Find the line containing "word_effect hk h" in the listing below. Repeat it exactly, along with each following line up to and including the one containing "semiMeas := (sampleAtEdge".

BEGIN Available data

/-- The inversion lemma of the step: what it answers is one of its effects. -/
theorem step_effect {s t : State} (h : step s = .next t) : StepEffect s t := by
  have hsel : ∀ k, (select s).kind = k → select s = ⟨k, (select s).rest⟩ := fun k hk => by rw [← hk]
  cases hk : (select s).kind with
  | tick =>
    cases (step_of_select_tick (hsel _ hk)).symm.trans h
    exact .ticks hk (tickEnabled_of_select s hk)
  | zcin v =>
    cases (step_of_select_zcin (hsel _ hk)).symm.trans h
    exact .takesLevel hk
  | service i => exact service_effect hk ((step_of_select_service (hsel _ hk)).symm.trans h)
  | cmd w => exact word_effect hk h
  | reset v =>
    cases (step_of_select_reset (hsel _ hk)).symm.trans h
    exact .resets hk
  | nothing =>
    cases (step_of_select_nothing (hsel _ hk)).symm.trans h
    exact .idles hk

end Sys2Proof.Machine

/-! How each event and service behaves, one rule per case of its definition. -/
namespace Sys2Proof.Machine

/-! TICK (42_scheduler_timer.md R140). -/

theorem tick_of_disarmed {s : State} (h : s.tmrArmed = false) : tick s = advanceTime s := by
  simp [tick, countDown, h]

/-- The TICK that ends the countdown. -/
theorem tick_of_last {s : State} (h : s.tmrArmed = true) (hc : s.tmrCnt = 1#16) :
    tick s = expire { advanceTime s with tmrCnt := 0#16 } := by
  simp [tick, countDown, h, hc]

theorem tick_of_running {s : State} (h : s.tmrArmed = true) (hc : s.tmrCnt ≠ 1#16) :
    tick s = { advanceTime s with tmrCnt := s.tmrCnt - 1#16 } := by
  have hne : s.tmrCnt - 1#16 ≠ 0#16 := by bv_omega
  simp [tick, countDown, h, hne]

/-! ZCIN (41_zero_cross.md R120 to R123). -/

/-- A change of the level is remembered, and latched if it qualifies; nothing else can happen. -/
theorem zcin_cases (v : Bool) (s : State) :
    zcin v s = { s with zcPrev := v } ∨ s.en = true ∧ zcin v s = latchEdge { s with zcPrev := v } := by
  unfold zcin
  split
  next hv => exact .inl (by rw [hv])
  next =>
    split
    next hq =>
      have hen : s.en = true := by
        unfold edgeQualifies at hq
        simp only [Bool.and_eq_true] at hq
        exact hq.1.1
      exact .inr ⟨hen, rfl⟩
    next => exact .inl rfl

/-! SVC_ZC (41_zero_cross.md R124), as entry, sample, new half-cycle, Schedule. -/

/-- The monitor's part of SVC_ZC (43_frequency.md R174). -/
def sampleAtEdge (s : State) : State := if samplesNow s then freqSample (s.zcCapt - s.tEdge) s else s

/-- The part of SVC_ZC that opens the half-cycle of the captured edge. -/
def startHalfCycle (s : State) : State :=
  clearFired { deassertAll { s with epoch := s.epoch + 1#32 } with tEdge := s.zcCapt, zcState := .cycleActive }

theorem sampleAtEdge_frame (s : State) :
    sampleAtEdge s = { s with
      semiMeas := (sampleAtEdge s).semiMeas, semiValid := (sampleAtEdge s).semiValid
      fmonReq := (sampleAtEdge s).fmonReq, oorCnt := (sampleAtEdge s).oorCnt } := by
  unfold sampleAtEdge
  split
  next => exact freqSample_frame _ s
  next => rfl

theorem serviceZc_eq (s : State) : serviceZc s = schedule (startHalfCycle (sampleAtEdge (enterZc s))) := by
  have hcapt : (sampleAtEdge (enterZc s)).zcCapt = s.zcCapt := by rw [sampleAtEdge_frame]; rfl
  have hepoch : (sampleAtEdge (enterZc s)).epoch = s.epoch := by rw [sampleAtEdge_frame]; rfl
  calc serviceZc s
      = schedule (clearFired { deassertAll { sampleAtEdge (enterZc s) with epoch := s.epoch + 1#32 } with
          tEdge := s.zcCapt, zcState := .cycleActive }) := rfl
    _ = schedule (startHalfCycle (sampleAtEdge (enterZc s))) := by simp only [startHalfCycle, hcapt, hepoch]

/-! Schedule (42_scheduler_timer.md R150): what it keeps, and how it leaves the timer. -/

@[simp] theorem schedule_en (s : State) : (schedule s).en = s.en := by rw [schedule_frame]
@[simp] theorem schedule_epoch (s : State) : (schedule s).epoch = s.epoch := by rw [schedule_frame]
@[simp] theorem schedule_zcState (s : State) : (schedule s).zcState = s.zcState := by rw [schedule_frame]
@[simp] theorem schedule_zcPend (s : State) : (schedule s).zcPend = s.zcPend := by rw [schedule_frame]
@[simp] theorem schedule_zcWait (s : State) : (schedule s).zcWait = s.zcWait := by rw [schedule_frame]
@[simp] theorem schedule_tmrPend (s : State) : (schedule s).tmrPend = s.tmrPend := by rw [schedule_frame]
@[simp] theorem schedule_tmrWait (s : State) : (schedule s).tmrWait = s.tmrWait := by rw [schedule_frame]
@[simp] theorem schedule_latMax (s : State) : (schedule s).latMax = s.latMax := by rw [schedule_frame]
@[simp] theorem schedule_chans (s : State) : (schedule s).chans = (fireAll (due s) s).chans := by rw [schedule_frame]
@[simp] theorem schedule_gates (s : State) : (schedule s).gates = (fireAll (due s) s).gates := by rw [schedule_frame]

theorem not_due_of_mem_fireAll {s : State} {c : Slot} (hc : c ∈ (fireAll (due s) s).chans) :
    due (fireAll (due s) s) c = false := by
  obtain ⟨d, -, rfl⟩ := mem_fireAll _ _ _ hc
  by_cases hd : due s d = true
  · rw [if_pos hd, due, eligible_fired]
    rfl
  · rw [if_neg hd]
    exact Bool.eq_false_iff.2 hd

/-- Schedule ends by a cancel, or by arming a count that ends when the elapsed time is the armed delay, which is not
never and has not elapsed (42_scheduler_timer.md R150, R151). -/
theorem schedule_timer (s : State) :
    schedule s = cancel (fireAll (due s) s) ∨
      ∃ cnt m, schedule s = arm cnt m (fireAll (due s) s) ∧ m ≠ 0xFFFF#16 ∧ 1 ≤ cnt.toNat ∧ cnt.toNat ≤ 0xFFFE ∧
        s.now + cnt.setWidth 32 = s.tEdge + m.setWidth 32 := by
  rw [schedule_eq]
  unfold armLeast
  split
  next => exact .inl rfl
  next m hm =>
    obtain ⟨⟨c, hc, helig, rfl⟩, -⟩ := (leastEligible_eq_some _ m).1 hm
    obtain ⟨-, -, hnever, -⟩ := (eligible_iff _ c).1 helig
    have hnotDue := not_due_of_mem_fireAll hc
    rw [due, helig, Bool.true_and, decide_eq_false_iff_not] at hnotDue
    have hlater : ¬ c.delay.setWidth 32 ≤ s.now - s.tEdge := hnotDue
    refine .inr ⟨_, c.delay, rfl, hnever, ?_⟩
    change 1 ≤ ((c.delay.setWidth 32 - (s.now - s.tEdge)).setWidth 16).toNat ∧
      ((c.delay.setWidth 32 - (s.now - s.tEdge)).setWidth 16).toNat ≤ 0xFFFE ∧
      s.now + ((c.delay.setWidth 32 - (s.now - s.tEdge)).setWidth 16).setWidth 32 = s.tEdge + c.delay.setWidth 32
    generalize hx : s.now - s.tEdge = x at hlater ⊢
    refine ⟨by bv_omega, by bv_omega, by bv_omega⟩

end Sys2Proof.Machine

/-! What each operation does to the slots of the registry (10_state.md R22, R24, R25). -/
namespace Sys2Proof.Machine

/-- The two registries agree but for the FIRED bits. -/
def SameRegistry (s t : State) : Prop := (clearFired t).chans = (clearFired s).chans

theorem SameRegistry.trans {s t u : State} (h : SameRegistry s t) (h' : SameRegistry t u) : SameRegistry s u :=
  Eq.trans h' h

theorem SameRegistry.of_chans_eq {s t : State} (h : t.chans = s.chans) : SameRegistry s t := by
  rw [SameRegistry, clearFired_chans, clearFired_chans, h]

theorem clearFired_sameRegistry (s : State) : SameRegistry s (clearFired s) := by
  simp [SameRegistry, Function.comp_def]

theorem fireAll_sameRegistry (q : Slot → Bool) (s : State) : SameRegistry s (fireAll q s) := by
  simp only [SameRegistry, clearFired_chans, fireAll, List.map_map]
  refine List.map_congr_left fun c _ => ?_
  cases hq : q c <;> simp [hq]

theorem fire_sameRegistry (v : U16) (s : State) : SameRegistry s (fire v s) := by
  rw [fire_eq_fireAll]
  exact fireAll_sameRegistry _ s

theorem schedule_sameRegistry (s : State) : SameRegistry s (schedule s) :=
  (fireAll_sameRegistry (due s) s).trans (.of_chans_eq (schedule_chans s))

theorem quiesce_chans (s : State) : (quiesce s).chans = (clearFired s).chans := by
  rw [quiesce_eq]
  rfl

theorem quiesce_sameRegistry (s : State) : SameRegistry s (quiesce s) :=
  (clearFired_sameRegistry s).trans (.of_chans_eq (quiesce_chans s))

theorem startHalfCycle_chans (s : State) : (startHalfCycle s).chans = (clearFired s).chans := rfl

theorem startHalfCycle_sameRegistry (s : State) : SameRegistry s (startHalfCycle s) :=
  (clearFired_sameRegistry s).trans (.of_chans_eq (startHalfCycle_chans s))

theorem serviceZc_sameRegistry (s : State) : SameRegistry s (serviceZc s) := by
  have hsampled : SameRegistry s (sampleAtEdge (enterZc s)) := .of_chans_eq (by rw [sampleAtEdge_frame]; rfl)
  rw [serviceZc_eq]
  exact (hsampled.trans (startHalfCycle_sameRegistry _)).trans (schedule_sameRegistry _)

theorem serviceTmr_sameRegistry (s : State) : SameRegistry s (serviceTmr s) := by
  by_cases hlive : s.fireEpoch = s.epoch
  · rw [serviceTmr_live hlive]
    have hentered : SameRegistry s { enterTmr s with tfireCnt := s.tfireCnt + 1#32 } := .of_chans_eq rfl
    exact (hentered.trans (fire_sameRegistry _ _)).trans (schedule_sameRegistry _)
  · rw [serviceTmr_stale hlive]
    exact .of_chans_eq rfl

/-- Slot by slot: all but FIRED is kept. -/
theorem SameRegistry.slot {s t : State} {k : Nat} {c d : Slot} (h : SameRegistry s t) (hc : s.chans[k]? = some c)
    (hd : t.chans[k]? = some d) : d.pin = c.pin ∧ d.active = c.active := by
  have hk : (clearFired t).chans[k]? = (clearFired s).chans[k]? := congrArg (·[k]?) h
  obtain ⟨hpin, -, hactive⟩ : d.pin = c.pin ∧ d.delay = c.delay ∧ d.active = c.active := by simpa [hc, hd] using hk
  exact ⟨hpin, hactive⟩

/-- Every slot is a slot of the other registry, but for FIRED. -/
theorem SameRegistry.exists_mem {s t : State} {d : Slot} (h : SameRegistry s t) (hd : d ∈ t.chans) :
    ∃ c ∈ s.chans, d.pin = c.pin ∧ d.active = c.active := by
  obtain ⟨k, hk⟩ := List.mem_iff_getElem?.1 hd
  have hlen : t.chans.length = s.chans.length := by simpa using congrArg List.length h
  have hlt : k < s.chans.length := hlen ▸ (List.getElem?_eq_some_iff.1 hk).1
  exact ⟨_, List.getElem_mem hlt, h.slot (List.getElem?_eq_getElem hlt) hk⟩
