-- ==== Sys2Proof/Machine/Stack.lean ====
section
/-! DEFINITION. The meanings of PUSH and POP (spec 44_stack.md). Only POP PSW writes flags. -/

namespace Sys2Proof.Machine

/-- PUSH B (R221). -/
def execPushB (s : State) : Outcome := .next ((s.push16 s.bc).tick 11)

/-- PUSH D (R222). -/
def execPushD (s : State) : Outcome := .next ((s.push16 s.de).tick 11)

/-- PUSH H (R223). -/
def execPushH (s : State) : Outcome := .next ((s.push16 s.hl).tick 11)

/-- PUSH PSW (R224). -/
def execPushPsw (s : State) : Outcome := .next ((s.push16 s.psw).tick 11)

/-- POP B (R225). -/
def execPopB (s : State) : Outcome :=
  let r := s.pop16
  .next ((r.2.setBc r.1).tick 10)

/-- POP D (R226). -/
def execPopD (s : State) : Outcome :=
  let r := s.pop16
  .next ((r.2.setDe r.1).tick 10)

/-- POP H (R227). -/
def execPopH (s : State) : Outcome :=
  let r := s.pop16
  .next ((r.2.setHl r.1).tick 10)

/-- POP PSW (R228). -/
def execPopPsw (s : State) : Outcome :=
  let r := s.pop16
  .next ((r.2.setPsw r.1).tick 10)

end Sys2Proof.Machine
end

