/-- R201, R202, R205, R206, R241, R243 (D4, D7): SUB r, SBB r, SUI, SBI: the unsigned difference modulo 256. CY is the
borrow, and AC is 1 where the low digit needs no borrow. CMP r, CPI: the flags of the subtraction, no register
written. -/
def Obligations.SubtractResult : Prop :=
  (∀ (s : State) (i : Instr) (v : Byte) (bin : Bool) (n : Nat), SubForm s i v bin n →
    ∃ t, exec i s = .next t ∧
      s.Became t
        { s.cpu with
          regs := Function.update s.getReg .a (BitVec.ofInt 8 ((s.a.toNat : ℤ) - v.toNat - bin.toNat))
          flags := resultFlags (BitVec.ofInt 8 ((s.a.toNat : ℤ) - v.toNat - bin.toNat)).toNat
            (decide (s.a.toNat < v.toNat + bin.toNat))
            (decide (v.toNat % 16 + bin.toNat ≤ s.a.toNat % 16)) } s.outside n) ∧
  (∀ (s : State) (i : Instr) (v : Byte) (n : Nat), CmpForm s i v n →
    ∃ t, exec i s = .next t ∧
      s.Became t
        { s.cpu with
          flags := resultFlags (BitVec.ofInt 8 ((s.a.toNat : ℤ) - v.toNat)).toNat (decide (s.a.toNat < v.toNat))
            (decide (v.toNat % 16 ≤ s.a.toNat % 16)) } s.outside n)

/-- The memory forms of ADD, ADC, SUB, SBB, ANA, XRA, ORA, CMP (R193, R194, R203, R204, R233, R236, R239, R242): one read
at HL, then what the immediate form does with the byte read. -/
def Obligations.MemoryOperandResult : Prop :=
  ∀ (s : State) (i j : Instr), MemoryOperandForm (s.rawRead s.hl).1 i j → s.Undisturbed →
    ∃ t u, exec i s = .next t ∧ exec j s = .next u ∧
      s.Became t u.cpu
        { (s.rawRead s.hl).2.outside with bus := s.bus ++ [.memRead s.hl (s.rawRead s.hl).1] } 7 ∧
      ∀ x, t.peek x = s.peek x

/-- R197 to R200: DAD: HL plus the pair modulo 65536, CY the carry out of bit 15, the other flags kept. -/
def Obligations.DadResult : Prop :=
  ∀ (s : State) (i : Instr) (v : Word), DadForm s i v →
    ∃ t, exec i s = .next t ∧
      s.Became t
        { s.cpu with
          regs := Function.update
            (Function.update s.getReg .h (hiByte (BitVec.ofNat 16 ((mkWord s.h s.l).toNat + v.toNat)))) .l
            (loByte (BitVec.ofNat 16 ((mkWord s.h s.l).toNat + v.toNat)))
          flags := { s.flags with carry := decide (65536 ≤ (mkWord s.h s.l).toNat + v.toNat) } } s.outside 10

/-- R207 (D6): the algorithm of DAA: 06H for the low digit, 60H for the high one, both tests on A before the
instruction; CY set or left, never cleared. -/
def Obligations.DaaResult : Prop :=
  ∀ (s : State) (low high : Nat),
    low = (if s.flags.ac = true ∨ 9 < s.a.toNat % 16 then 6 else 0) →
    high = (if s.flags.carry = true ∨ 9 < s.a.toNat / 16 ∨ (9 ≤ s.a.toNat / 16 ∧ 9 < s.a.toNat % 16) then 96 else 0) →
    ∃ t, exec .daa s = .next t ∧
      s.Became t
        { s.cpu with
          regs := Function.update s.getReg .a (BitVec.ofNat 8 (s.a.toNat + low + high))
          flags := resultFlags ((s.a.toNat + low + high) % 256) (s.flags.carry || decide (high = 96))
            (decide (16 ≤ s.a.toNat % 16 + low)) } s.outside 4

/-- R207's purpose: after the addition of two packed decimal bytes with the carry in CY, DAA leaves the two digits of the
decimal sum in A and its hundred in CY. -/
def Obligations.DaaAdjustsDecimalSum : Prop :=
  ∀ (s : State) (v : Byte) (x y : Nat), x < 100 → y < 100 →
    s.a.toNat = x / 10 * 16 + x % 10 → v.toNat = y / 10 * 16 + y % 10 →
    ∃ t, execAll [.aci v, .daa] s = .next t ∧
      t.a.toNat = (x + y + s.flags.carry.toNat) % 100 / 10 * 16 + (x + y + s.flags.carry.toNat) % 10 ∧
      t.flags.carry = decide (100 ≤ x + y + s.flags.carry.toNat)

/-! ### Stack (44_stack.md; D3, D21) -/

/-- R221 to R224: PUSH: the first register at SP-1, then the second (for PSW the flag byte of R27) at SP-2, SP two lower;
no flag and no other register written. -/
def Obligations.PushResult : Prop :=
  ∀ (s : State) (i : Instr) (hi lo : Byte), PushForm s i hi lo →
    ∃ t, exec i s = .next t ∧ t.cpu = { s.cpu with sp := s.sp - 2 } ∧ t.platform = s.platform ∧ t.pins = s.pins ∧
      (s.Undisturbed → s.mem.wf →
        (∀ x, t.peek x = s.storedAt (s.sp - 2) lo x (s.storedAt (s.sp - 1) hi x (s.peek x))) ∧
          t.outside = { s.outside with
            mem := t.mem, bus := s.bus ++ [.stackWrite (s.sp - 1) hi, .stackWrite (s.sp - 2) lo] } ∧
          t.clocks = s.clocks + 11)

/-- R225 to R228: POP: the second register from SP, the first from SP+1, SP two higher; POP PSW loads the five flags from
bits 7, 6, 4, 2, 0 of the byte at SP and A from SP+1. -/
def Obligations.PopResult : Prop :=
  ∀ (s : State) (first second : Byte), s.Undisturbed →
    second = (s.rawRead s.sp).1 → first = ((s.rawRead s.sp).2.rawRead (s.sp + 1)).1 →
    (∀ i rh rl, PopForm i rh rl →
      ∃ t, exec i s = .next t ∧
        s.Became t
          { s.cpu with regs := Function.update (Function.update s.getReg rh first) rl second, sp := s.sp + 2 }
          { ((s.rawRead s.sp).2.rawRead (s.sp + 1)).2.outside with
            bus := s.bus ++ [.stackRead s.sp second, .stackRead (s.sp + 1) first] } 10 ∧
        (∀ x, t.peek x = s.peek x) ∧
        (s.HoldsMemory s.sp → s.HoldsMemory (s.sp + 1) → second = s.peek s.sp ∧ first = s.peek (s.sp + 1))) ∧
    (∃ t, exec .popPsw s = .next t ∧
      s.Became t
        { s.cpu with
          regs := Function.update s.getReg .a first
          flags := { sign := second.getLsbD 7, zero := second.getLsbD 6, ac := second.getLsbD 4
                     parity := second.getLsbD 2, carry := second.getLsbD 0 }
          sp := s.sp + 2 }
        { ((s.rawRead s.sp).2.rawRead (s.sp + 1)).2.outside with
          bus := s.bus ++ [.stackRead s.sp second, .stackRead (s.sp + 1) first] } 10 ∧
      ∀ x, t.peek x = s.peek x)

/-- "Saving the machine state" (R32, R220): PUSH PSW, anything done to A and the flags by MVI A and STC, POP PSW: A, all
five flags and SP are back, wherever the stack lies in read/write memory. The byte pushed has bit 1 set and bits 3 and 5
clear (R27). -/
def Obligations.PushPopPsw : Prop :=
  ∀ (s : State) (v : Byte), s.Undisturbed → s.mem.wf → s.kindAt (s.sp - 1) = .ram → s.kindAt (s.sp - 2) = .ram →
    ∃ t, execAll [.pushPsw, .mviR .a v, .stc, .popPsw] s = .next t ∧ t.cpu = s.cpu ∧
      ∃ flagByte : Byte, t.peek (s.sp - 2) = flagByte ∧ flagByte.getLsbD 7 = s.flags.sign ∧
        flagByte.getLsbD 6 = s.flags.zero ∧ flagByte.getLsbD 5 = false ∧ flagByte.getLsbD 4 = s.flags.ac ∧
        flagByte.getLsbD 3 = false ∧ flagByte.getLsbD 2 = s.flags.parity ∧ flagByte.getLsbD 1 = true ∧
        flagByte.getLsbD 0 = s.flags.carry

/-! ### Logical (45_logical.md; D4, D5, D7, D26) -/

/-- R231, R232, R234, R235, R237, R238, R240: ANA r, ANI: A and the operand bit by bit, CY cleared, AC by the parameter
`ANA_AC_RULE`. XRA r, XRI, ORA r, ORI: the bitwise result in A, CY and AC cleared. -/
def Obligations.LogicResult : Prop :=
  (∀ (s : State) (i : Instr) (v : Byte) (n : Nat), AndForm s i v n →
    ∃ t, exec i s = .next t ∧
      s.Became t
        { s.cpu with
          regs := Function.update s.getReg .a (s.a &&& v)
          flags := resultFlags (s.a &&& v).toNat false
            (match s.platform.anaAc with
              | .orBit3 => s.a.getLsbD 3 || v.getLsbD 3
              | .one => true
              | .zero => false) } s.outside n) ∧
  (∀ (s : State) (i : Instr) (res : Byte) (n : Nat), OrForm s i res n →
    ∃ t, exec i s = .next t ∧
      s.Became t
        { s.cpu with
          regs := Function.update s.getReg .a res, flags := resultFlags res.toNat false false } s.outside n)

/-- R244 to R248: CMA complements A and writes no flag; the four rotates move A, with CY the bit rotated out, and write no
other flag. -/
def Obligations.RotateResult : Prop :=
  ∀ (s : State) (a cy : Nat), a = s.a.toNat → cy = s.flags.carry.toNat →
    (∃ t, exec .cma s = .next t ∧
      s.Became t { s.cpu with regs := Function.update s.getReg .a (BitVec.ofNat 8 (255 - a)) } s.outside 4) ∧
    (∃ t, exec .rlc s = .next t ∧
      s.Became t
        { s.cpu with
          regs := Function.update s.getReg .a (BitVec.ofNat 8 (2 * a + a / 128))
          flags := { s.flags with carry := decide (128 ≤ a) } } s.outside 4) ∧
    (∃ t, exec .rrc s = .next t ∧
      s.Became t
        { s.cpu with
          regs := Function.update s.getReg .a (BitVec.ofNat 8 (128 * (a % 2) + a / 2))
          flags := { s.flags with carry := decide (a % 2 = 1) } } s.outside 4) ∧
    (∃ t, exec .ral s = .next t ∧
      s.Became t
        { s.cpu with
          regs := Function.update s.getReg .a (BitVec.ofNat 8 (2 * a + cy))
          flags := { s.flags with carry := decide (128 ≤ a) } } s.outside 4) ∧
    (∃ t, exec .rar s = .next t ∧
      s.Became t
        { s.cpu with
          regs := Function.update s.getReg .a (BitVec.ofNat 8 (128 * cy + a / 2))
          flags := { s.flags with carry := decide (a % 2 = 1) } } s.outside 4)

END Available data

Answer section.
  | cmd w => exact word_effect hk h
  | reset v =>
    cases (step_of_select_reset (hsel _ hk)).symm.trans h
    exact .resets hk
  | nothing =>
    cases (step_of_select_nothing (hsel _ hk)).symm.trans h
    exact .idles hk

end Sys2Proof.Machine

/-! How each event and service behaves, one rule per case of its definition. -/
namespace Sys2Proof.Machine

/-! TICK (42_scheduler_timer.md R140). -/

theorem tick_of_disarmed {s : State} (h : s.tmrArmed = false) : tick s = advanceTime s := by
  simp [tick, countDown, h]

/-- The TICK that ends the countdown. -/
theorem tick_of_last {s : State} (h : s.tmrArmed = true) (hc : s.tmrCnt = 1#16) :
    tick s = expire { advanceTime s with tmrCnt := 0#16 } := by
  simp [tick, countDown, h, hc]

theorem tick_of_running {s : State} (h : s.tmrArmed = true) (hc : s.tmrCnt ≠ 1#16) :
    tick s = { advanceTime s with tmrCnt := s.tmrCnt - 1#16 } := by
  have hne : s.tmrCnt - 1#16 ≠ 0#16 := by bv_omega
  simp [tick, countDown, h, hne]

/-! ZCIN (41_zero_cross.md R120 to R123). -/

/-- A change of the level is remembered, and latched if it qualifies; nothing else can happen. -/
theorem zcin_cases (v : Bool) (s : State) :
    zcin v s = { s with zcPrev := v } ∨ s.en = true ∧ zcin v s = latchEdge { s with zcPrev := v } := by
  unfold zcin
  split
  next hv => exact .inl (by rw [hv])
  next =>
    split
    next hq =>
      have hen : s.en = true := by
        unfold edgeQualifies at hq
        simp only [Bool.and_eq_true] at hq
        exact hq.1.1
      exact .inr ⟨hen, rfl⟩
    next => exact .inl rfl

/-! SVC_ZC (41_zero_cross.md R124), as entry, sample, new half-cycle, Schedule. -/

/-- The monitor's part of SVC_ZC (43_frequency.md R174). -/
def sampleAtEdge (s : State) : State := if samplesNow s then freqSample (s.zcCapt - s.tEdge) s else s

/-- The part of SVC_ZC that opens the half-cycle of the captured edge. -/
def startHalfCycle (s : State) : State :=
  clearFired { deassertAll { s with epoch := s.epoch + 1#32 } with tEdge := s.zcCapt, zcState := .cycleActive }

theorem sampleAtEdge_frame (s : State) :
    sampleAtEdge s = { s with
      semiMeas := (sampleAtEdge s).semiMeas, semiValid := (sampleAtEdge s).semiValid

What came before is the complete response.